§ Source records:
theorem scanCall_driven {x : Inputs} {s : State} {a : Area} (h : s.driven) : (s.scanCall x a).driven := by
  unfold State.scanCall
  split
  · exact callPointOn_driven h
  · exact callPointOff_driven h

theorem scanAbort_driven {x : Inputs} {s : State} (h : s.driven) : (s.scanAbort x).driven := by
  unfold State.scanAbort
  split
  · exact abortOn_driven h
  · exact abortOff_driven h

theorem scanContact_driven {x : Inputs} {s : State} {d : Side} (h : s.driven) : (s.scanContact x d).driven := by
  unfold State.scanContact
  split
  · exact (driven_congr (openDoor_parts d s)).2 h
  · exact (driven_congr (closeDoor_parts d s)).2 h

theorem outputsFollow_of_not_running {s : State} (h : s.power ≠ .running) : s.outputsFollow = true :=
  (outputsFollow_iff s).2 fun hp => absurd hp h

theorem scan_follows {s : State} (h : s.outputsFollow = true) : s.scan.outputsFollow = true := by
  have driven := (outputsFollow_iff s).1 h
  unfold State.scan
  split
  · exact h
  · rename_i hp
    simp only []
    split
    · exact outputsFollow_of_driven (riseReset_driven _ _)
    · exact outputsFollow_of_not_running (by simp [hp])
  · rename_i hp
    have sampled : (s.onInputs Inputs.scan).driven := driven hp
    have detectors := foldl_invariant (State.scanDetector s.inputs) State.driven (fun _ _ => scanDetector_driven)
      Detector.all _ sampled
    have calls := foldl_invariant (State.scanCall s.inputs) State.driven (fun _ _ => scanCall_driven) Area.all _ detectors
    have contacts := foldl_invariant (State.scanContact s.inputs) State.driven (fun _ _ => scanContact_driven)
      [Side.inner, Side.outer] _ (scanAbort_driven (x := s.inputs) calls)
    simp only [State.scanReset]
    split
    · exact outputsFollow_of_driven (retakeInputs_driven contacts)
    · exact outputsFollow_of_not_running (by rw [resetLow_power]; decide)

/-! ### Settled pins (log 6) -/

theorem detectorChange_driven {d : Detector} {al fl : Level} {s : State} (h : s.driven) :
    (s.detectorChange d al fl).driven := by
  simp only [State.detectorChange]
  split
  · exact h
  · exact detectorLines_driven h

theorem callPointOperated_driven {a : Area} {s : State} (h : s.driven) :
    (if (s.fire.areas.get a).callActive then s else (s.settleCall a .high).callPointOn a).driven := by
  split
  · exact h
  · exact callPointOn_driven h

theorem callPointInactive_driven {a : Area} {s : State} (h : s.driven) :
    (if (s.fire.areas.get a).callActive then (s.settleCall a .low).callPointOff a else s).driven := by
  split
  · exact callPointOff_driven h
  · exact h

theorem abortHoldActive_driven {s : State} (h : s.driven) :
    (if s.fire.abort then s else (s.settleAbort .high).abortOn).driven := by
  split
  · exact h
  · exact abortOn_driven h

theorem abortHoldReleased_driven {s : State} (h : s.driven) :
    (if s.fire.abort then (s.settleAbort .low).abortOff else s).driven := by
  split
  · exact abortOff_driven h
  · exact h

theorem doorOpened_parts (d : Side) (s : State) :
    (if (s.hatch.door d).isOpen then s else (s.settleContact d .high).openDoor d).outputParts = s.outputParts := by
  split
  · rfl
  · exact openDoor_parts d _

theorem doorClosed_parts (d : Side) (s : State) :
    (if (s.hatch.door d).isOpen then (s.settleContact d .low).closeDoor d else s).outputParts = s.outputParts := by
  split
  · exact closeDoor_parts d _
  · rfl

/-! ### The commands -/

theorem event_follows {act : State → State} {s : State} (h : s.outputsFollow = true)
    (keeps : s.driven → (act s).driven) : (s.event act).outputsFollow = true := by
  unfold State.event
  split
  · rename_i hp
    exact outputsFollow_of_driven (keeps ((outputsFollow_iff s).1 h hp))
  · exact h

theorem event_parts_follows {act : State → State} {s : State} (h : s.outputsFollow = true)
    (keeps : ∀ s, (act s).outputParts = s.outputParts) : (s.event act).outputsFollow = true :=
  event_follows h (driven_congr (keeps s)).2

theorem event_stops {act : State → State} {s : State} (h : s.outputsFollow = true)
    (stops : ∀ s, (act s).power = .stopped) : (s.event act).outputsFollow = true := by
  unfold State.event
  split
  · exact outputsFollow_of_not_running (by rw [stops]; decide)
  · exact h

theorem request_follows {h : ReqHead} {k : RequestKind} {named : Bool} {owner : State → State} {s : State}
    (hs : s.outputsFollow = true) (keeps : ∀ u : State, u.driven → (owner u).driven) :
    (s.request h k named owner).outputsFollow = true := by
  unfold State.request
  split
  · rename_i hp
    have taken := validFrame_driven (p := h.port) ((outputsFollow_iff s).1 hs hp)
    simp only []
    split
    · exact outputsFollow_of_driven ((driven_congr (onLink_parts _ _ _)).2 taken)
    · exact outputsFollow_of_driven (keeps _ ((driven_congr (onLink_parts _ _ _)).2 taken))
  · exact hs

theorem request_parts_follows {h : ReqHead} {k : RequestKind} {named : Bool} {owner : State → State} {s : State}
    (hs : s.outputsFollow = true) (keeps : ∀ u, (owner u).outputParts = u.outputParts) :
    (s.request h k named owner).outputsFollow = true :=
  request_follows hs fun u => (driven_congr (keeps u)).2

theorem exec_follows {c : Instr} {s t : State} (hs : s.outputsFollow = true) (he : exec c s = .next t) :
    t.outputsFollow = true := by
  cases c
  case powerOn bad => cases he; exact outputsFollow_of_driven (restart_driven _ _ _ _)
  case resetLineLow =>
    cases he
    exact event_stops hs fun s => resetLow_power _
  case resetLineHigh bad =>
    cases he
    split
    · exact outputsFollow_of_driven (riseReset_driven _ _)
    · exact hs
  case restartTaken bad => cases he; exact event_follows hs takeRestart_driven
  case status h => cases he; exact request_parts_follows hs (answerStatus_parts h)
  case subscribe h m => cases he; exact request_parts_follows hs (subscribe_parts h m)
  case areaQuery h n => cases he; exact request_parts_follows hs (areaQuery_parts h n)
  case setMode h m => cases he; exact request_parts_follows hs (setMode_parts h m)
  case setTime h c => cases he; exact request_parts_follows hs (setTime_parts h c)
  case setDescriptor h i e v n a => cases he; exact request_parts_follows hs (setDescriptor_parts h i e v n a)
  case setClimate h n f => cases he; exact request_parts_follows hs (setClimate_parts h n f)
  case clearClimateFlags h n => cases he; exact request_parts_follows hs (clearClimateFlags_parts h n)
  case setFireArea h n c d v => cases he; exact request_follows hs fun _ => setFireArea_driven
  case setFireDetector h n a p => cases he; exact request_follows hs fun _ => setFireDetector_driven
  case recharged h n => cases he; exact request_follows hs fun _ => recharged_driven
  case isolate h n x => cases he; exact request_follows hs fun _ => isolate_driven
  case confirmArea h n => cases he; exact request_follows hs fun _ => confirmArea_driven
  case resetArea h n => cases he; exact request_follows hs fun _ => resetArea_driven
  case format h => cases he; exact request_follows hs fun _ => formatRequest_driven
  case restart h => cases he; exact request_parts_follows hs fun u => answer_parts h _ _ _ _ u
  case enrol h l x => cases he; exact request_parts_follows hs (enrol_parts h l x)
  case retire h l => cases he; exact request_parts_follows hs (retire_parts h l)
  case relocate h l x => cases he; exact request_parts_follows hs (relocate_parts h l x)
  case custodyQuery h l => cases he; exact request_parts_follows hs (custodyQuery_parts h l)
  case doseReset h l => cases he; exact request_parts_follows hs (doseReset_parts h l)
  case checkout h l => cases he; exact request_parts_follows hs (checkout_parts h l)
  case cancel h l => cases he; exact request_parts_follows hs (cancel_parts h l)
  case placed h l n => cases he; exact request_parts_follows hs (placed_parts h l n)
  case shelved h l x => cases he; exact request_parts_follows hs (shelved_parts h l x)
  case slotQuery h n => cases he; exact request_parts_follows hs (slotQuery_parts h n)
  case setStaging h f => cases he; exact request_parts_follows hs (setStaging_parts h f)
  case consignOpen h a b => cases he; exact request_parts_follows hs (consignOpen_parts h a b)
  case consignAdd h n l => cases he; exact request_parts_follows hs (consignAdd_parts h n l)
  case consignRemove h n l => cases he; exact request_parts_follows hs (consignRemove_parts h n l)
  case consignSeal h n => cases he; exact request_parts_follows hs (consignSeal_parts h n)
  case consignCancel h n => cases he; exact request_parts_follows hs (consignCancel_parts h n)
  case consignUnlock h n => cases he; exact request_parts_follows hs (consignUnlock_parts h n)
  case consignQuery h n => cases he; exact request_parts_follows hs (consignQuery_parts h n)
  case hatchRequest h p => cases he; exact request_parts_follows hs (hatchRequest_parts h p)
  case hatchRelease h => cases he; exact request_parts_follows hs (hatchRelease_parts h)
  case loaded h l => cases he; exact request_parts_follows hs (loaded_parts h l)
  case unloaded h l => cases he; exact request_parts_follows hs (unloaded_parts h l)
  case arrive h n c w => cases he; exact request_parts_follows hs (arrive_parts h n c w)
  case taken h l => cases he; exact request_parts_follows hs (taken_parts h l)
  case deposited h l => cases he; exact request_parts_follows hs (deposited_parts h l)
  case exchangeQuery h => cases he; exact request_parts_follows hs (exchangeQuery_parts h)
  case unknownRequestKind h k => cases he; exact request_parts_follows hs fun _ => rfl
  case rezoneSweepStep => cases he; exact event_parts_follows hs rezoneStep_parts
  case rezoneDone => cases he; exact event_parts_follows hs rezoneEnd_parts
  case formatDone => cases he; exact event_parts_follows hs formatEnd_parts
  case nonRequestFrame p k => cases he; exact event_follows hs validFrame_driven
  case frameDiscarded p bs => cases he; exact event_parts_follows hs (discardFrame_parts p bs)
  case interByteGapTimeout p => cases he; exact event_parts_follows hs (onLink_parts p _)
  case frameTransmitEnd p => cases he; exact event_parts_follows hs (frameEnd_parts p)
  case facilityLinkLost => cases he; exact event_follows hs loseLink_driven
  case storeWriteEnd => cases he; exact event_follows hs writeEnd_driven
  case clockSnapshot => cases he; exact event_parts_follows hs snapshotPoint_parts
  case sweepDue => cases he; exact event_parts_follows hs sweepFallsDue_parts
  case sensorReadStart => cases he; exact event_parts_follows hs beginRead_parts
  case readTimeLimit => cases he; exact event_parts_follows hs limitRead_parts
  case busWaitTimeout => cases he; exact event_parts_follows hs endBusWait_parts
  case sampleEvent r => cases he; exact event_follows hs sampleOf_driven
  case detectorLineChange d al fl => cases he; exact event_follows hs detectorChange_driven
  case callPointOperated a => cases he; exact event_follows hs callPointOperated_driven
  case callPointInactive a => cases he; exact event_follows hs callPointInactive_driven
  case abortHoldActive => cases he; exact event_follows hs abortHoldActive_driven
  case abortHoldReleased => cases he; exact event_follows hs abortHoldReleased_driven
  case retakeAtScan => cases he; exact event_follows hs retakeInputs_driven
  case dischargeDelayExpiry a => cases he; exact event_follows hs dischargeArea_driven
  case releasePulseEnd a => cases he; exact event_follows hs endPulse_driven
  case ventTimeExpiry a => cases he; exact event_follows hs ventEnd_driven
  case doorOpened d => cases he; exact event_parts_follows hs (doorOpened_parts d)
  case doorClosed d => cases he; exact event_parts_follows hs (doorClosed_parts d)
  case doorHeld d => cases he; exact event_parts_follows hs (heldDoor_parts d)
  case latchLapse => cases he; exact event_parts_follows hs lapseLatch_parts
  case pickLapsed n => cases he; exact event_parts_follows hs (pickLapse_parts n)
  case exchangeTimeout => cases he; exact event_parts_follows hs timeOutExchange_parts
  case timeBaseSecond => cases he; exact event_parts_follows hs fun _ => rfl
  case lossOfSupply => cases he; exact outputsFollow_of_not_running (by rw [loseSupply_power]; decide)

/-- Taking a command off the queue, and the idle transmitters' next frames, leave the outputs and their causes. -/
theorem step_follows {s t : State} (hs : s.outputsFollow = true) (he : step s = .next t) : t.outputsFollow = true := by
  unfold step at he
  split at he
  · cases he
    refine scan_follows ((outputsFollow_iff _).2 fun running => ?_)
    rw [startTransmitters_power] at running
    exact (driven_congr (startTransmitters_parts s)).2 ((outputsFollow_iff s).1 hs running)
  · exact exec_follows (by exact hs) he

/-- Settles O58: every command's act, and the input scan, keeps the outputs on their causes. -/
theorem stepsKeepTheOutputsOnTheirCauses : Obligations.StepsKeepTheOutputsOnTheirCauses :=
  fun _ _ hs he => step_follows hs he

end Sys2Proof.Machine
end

§ Assignment:
Going back to the entries above, set down exactly the lines that begin at the one with "case ventTimeExpiry a" and end at the one with "case pickLapsed n", both included, and nothing else.

§ Output for this task:
  case ventTimeExpiry a => cases he; exact event_follows hs ventEnd_driven
  case doorOpened d => cases he; exact event_parts_follows hs (doorOpened_parts d)
  case doorClosed d => cases he; exact event_parts_follows hs (doorClosed_parts d)
  case doorHeld d => cases he; exact event_parts_follows hs (heldDoor_parts d)
  case latchLapse => cases he; exact event_parts_follows hs lapseLatch_parts
  case pickLapsed n => cases he; exact event_parts_follows hs (pickLapse_parts n)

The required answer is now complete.